RECORDS FOR THIS EXERCISE |
=======

-- ==== Sys2Proof/Laws/State.lean ====
section
/-! SUPPORT. What the named updates of a state leave alone, field by field. -/

namespace Sys2Proof.Machine

variable (s : State)

@[simp] theorem wr_pending (a : Nat) (w : Word) : (wr a w s).pending = s.pending := (rfl)
@[simp] theorem wr_fresh (a : Nat) (w : Word) : (wr a w s).fresh = s.fresh := (rfl)
@[simp] theorem wr_variant (a : Nat) (w : Word) : (wr a w s).variant = s.variant := (rfl)
@[simp] theorem wr_inReset (a : Nat) (w : Word) : (wr a w s).inReset = s.inReset := (rfl)
@[simp] theorem wr_resetting (a : Nat) (w : Word) : (wr a w s).resetting = s.resetting := (rfl)
@[simp] theorem wr_rstPin (a : Nat) (w : Word) : (wr a w s).rstPin = s.rstPin := (rfl)
@[simp] theorem wr_ocxo (a : Nat) (w : Word) : (wr a w s).ocxo = s.ocxo := (rfl)
@[simp] theorem wr_supplyBad (a : Nat) (w : Word) : (wr a w s).supplyBad = s.supplyBad := (rfl)
@[simp] theorem wr_now (a : Nat) (w : Word) : (wr a w s).now = s.now := (rfl)
@[simp] theorem wr_cycle (a : Nat) (w : Word) : (wr a w s).cycle = s.cycle := (rfl)
@[simp] theorem wr_slot (a : Nat) (w : Word) : (wr a w s).slot = s.slot := (rfl)
@[simp] theorem wr_ddr (a : Nat) (w : Word) : (wr a w s).ddr = s.ddr := (rfl)
@[simp] theorem wr_badBursts (a : Nat) (w : Word) : (wr a w s).badBursts = s.badBursts := (rfl)
@[simp] theorem wr_otpBusy (a : Nat) (w : Word) : (wr a w s).otpBusy = s.otpBusy := (rfl)
@[simp] theorem wr_trims (a : Nat) (w : Word) : (wr a w s).trims = s.trims := (rfl)
@[simp] theorem wr_caused (a : Nat) (w : Word) : (wr a w s).caused = s.caused := (rfl)
@[simp] theorem wr_causedAt (a : Nat) (w : Word) : (wr a w s).causedAt = s.causedAt := (rfl)
@[simp] theorem wr_asserting (a : Nat) (w : Word) : (wr a w s).asserting = s.asserting := (rfl)
@[simp] theorem wr_evDone (a : Nat) (w : Word) : (wr a w s).evDone = s.evDone := (rfl)
@[simp] theorem wr_trig (a : Nat) (w : Word) : (wr a w s).trig = s.trig := (rfl)
@[simp] theorem wr_marker (a : Nat) (w : Word) : (wr a w s).marker = s.marker := (rfl)
@[simp] theorem wr_tickLoad (a : Nat) (w : Word) : (wr a w s).tickLoad = s.tickLoad := (rfl)
@[simp] theorem wr_flw (a : Nat) (w : Word) : (wr a w s).flw = s.flw := (rfl)
@[simp] theorem wr_barArr (a : Nat) (w : Word) : (wr a w s).barArr = s.barArr := (rfl)
@[simp] theorem wr_barGone (a : Nat) (w : Word) : (wr a w s).barGone = s.barGone := (rfl)
@[simp] theorem wr_clrLow (a : Nat) (w : Word) : (wr a w s).clrLow = s.clrLow := (rfl)
@[simp] theorem wr_clrDue (a : Nat) (w : Word) : (wr a w s).clrDue = s.clrDue := (rfl)
@[simp] theorem wr_clrRec (a : Nat) (w : Word) : (wr a w s).clrRec = s.clrRec := (rfl)
@[simp] theorem wr_clrFree (a : Nat) (w : Word) : (wr a w s).clrFree = s.clrFree := (rfl)
@[simp] theorem wr_rcbStop (a : Nat) (w : Word) : (wr a w s).rcbStop = s.rcbStop := (rfl)
@[simp] theorem wr_chans (a : Nat) (w : Word) : (wr a w s).chans = s.chans := (rfl)
@[simp] theorem wr_rcbs (a : Nat) (w : Word) : (wr a w s).rcbs = s.rcbs := (rfl)
@[simp] theorem wr_lcs (a : Nat) (w : Word) : (wr a w s).lcs = s.lcs := (rfl)
@[simp] theorem wr_mons (a : Nat) (w : Word) : (wr a w s).mons = s.mons := (rfl)
@[simp] theorem wr_seqs (a : Nat) (w : Word) : (wr a w s).seqs = s.seqs := (rfl)
@[simp] theorem wr_edgeImg (a : Nat) (w : Word) : (wr a w s).edgeImg = s.edgeImg := (rfl)
@[simp] theorem wr_icache (a : Nat) (w : Word) : (wr a w s).icache = s.icache := (rfl)
@[simp] theorem wr_refetch (a : Nat) (w : Word) : (wr a w s).refetch = s.refetch := (rfl)
@[simp] theorem wr_res (a : Nat) (w : Word) : (wr a w s).res = s.res := (rfl)
@[simp] theorem wr_streams (a : Nat) (w : Word) : (wr a w s).streams = s.streams := (rfl)
@[simp] theorem wr_arb (a : Nat) (w : Word) : (wr a w s).arb = s.arb := (rfl)
@[simp] theorem wr_hostJobs (a : Nat) (w : Word) : (wr a w s).hostJobs = s.hostJobs := (rfl)
@[simp] theorem wr_training (a : Nat) (w : Word) : (wr a w s).training = s.training := (rfl)
@[simp] theorem wr_scrubAt (a : Nat) (w : Word) : (wr a w s).scrubAt = s.scrubAt := (rfl)
@[simp] theorem wr_link (a : Nat) (w : Word) : (wr a w s).link = s.link := (rfl)
@[simp] theorem wr_fc (a : Nat) (w : Word) : (wr a w s).fc = s.fc := (rfl)
@[simp] theorem wr_ets (a : Nat) (w : Word) : (wr a w s).ets = s.ets := (rfl)
@[simp] theorem wr_tb (a : Nat) (w : Word) : (wr a w s).tb = s.tb := (rfl)
@[simp] theorem wr_obs (a : Nat) (w : Word) : (wr a w s).obs = s.obs := (rfl)
@[simp] theorem wr_capts (a : Nat) (w : Word) : (wr a w s).capts = s.capts := (rfl)
@[simp] theorem wr_latches (a : Nat) (w : Word) : (wr a w s).latches = s.latches := (rfl)
@[simp] theorem wr_spiOut (a : Nat) (w : Word) : (wr a w s).spiOut = s.spiOut := (rfl)
@[simp] theorem wr_tap (a : Nat) (w : Word) : (wr a w s).tap = s.tap := (rfl)

@[simp] theorem sf_pending (a lo len v : Nat) : (sf a lo len v s).pending = s.pending := (rfl)
@[simp] theorem sf_fresh (a lo len v : Nat) : (sf a lo len v s).fresh = s.fresh := (rfl)
@[simp] theorem sf_variant (a lo len v : Nat) : (sf a lo len v s).variant = s.variant := (rfl)
@[simp] theorem sf_inReset (a lo len v : Nat) : (sf a lo len v s).inReset = s.inReset := (rfl)
@[simp] theorem sf_resetting (a lo len v : Nat) : (sf a lo len v s).resetting = s.resetting := (rfl)
@[simp] theorem sf_rstPin (a lo len v : Nat) : (sf a lo len v s).rstPin = s.rstPin := (rfl)
@[simp] theorem sf_ocxo (a lo len v : Nat) : (sf a lo len v s).ocxo = s.ocxo := (rfl)
@[simp] theorem sf_supplyBad (a lo len v : Nat) : (sf a lo len v s).supplyBad = s.supplyBad := (rfl)
@[simp] theorem sf_now (a lo len v : Nat) : (sf a lo len v s).now = s.now := (rfl)
@[simp] theorem sf_cycle (a lo len v : Nat) : (sf a lo len v s).cycle = s.cycle := (rfl)
@[simp] theorem sf_slot (a lo len v : Nat) : (sf a lo len v s).slot = s.slot := (rfl)
@[simp] theorem sf_ddr (a lo len v : Nat) : (sf a lo len v s).ddr = s.ddr := (rfl)
@[simp] theorem sf_badBursts (a lo len v : Nat) : (sf a lo len v s).badBursts = s.badBursts := (rfl)
@[simp] theorem sf_otpBusy (a lo len v : Nat) : (sf a lo len v s).otpBusy = s.otpBusy := (rfl)
@[simp] theorem sf_trims (a lo len v : Nat) : (sf a lo len v s).trims = s.trims := (rfl)
@[simp] theorem sf_caused (a lo len v : Nat) : (sf a lo len v s).caused = s.caused := (rfl)
@[simp] theorem sf_causedAt (a lo len v : Nat) : (sf a lo len v s).causedAt = s.causedAt := (rfl)
@[simp] theorem sf_asserting (a lo len v : Nat) : (sf a lo len v s).asserting = s.asserting := (rfl)
@[simp] theorem sf_evDone (a lo len v : Nat) : (sf a lo len v s).evDone = s.evDone := (rfl)
@[simp] theorem sf_trig (a lo len v : Nat) : (sf a lo len v s).trig = s.trig := (rfl)
@[simp] theorem sf_marker (a lo len v : Nat) : (sf a lo len v s).marker = s.marker := (rfl)
@[simp] theorem sf_tickLoad (a lo len v : Nat) : (sf a lo len v s).tickLoad = s.tickLoad := (rfl)
@[simp] theorem sf_flw (a lo len v : Nat) : (sf a lo len v s).flw = s.flw := (rfl)
@[simp] theorem sf_barArr (a lo len v : Nat) : (sf a lo len v s).barArr = s.barArr := (rfl)
@[simp] theorem sf_barGone (a lo len v : Nat) : (sf a lo len v s).barGone = s.barGone := (rfl)
@[simp] theorem sf_clrLow (a lo len v : Nat) : (sf a lo len v s).clrLow = s.clrLow := (rfl)
@[simp] theorem sf_clrDue (a lo len v : Nat) : (sf a lo len v s).clrDue = s.clrDue := (rfl)
@[simp] theorem sf_clrRec (a lo len v : Nat) : (sf a lo len v s).clrRec = s.clrRec := (rfl)
@[simp] theorem sf_clrFree (a lo len v : Nat) : (sf a lo len v s).clrFree = s.clrFree := (rfl)
@[simp] theorem sf_rcbStop (a lo len v : Nat) : (sf a lo len v s).rcbStop = s.rcbStop := (rfl)
@[simp] theorem sf_chans (a lo len v : Nat) : (sf a lo len v s).chans = s.chans := (rfl)
@[simp] theorem sf_rcbs (a lo len v : Nat) : (sf a lo len v s).rcbs = s.rcbs := (rfl)
@[simp] theorem sf_lcs (a lo len v : Nat) : (sf a lo len v s).lcs = s.lcs := (rfl)
@[simp] theorem sf_mons (a lo len v : Nat) : (sf a lo len v s).mons = s.mons := (rfl)
@[simp] theorem sf_seqs (a lo len v : Nat) : (sf a lo len v s).seqs = s.seqs := (rfl)
@[simp] theorem sf_edgeImg (a lo len v : Nat) : (sf a lo len v s).edgeImg = s.edgeImg := (rfl)
@[simp] theorem sf_icache (a lo len v : Nat) : (sf a lo len v s).icache = s.icache := (rfl)
@[simp] theorem sf_refetch (a lo len v : Nat) : (sf a lo len v s).refetch = s.refetch := (rfl)
@[simp] theorem sf_res (a lo len v : Nat) : (sf a lo len v s).res = s.res := (rfl)
@[simp] theorem sf_streams (a lo len v : Nat) : (sf a lo len v s).streams = s.streams := (rfl)
@[simp] theorem sf_arb (a lo len v : Nat) : (sf a lo len v s).arb = s.arb := (rfl)
@[simp] theorem sf_hostJobs (a lo len v : Nat) : (sf a lo len v s).hostJobs = s.hostJobs := (rfl)
@[simp] theorem sf_training (a lo len v : Nat) : (sf a lo len v s).training = s.training := (rfl)
@[simp] theorem sf_scrubAt (a lo len v : Nat) : (sf a lo len v s).scrubAt = s.scrubAt := (rfl)
@[simp] theorem sf_link (a lo len v : Nat) : (sf a lo len v s).link = s.link := (rfl)
@[simp] theorem sf_fc (a lo len v : Nat) : (sf a lo len v s).fc = s.fc := (rfl)
@[simp] theorem sf_ets (a lo len v : Nat) : (sf a lo len v s).ets = s.ets := (rfl)
@[simp] theorem sf_tb (a lo len v : Nat) : (sf a lo len v s).tb = s.tb := (rfl)
@[simp] theorem sf_obs (a lo len v : Nat) : (sf a lo len v s).obs = s.obs := (rfl)
@[simp] theorem sf_capts (a lo len v : Nat) : (sf a lo len v s).capts = s.capts := (rfl)
@[simp] theorem sf_latches (a lo len v : Nat) : (sf a lo len v s).latches = s.latches := (rfl)
@[simp] theorem sf_spiOut (a lo len v : Nat) : (sf a lo len v s).spiOut = s.spiOut := (rfl)
@[simp] theorem sf_tap (a lo len v : Nat) : (sf a lo len v s).tap = s.tap := (rfl)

=======

WORK REQUEST |
Every line holding the word "clrDue" should be copied out of the material.

FINISHED EXERCISE |
@[simp] theorem wr_clrDue (a : Nat) (w : Word) : (wr a w s).clrDue = s.clrDue := (rfl)
@[simp] theorem sf_clrDue (a lo len v : Nat) : (sf a lo len v s).clrDue = s.clrDue := (rfl)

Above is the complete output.